Kurmes Dernegi Resmi Web Sitesi

Yasaklı Şivan’la Kürtçe yayın

Hürriyet gazetesinin haberine göre; TRT 6’nın Yayın Koordinatörü Sinan İlhan, Almanya’da yaşayan ve Türkiye’ye hukuki sorunları nedeniyle gelemeyen Şivan Perwer’le bizzat görüşmeye gitti. Haftada bir gün müzik programı sunması teklifini kabul eden Perwer, program başına 60 bin
 dolar istedi.

Yasaklı Şivan’la Kürtçe yayın...

Oral çalışlar-Radikal

TRT’nin Kürtçe yayını 1 Ocak 2009’da başlıyor. Yapılacak açılışta Kürtlerin ünlü türkücüsü Şivan Perwer’in konseri banttan yayımlanacak. Hürriyet gazetesinin haberine göre; TRT 6’nın Yayın Koordinatörü Sinan İlhan, Almanya’da yaşayan ve Türkiye’ye hukuki sorunları nedeniyle gelemeyen Şivan Perwer’le bizzat görüşmeye gitti.

 Haftada bir gün müzik programı sunması teklifini kabul eden Perwer, program başına 60 bin
 dolar istedi. TRT bu parayı ödeyemeyeceğini belirtince bant yayına karar verildi.
Şimdi bu haberi nasıl değerlendirmeli?


TRT’nin çabalarını olumlu karşılamak gerekiyor. Sonuç olarak Kürtçe yayını inandırıcı hale getirebilmek amacıyla Kürtlerin tanınmış sanatçılarını programa katmaya çalışıyorlar.
Böyle yapmazlarsa Kürtlerin bu programlara ilgi göstermeyeceği bilinen bir gerçek.
Gazetelere yansıdığı kadarıyla Şivan Perwer’in dışında Rojin de sabahları program yapacak, Nilüfer Akbal ise geceleri yayına katılacak. Yazar Muhsin Kızılkaya da kanala edebiyat programı hazırlayacak. Yine haberlere göre TRT Ahmet Kaya’nın Kürtçe şarkılarını da ilerde yayınlamayı düşünüyor.


Tabii bu haberlerin dramatik paradoksal yanları olduğu da ayrı bir gerçek. Şivan Perwer hâlâ Türkiye’ye gelemiyor, konser vermesi yasak. Rojin’in, sırf Kürt kimliği nedeniyle devlet tiyatrolarında başına gelmedik kalmadı. Ahmet Kaya ise ayrı bir öykü. Sırf “Bir gün Kürtçe klip yapacağım, bakalım o zaman yayımlayabilecek misiniz?” diye sorduğu için medya lincine uğramış, Türkiye’yi terk etmek zorunda kalmıştı.
Radikal gazetesi de dün TRT’nin Kürtçe yayına başlama çalışmalarıyla birlikte ortaya çıkan çarpıklıklara dikkat çekerken, yasaklı harflerden ve Şivan Perwer’e ilişkin ilginç bir mahkeme kararından söz etti.

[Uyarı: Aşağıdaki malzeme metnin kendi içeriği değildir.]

-- ==== Sys2Proof/Machine/ControllerFrame.lean ====
section
/-! DEFINITION. The twelve controller-frame commands (spec 41_controller_frame.md R150 to R161), one definition each. -/

namespace Sys2Proof.Machine

/-- CF_DEFAULT (R150): construct the canonical default controller frame (R70). -/
def execCfDefault (s : State) : Result :=
  construct .controller (canonicalDefault s.params) s

/-- CF_LOAD (R151): construct the controller frame from the 8 lanes of `DIN64`. -/
def execCfLoad (s : State) : Result :=
  construct .controller (frameOfLanes s.din64) s

/-- CF_READ (R152): the whole controller frame on `DOUT64`. -/
def execCfRead (s : State) : Result :=
  readDout .controller lanesOfFrame s

/-- CF_GET_PAYLOAD (R153): the payload on lanes 0 to 4 of `DOUT64`. -/
def execCfGetPayload (s : State) : Result :=
  readDout .controller lanesOfPayload s

/-- CF_SET_PAYLOAD (R154): write the payload from lanes 0 to 4 of `DIN64`; lanes 5 to 7 are ignored. -/
def execCfSetPayload (s : State) : Result :=
  editFrame .controller
    (putPayload (lane s.din64 0) (lane s.din64 1) (lane s.din64 2) (lane s.din64 3) (lane s.din64 4)) s

/-- CF_EQ (R155): full-byte comparison with `DIN64`. -/
def execCfEq (s : State) : Result :=
  compareFrame .controller s

/-- CF_GET_LOGIN (R156): the login bit on `D8`. -/
def execCfGetLogin (s : State) : Result :=
  getRaw .controller (loginField s.params) s

/-- CF_SET_LOGIN (R157): write the login bit. -/
def execCfSetLogin (imm : Byte) (s : State) : Result :=
  setField .controller (loginField s.params) (legalFlag imm) imm s

/-- CF_GET_WRITE (R158): the write bit on `D8`. -/
def execCfGetWrite (s : State) : Result :=
  getRaw .controller (writeField s.params) s

/-- CF_SET_WRITE (R159): write the write bit. -/
def execCfSetWrite (imm : Byte) (s : State) : Result :=
  setField .controller (writeField s.params) (legalFlag imm) imm s

/-- CF_GET_QUERY (R160): the decoded query-register selector on `D8`. -/
def execCfGetQuery (s : State) : Result :=
  readD8 .controller
    (fun f => registerTypeCode (decodeRegisterType (getField (queryField s.params) f))) s

/-- CF_SET_QUERY (R161): write the query-register selector. -/
def execCfSetQuery (imm : Byte) (s : State) : Result :=
  setField .controller (queryField s.params) (legalType imm) imm s

end Sys2Proof.Machine
end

W, Q ve X harfleri Kürtçe yayın yapan TRT-Şeş’in (TRT-6) deneme yayınında
kullanıldı. Mevcut mevzuata göre, 2002’de Diyarbakır’da Kürtçe yayın yapan ART
televizyonu sahibine beş yıl hapis cezası getiren Şivan Perver’in ‘Mehemedo’ şarkısıyla yayın hayatına başlayan TRT-6, hakkında savcılıklar ve RTÜK harekete geçebilir.
AB’ye uyum yasaları amacıyla yapılan bir dizi değişikliğe rağmen üç yasaklı harf bulunan isimler çocuklara verilemedi. İçişleri Bakanlığı valiliklere genelge göndererek bu harflerin kullanılmasına göz yumulmamasını istedi.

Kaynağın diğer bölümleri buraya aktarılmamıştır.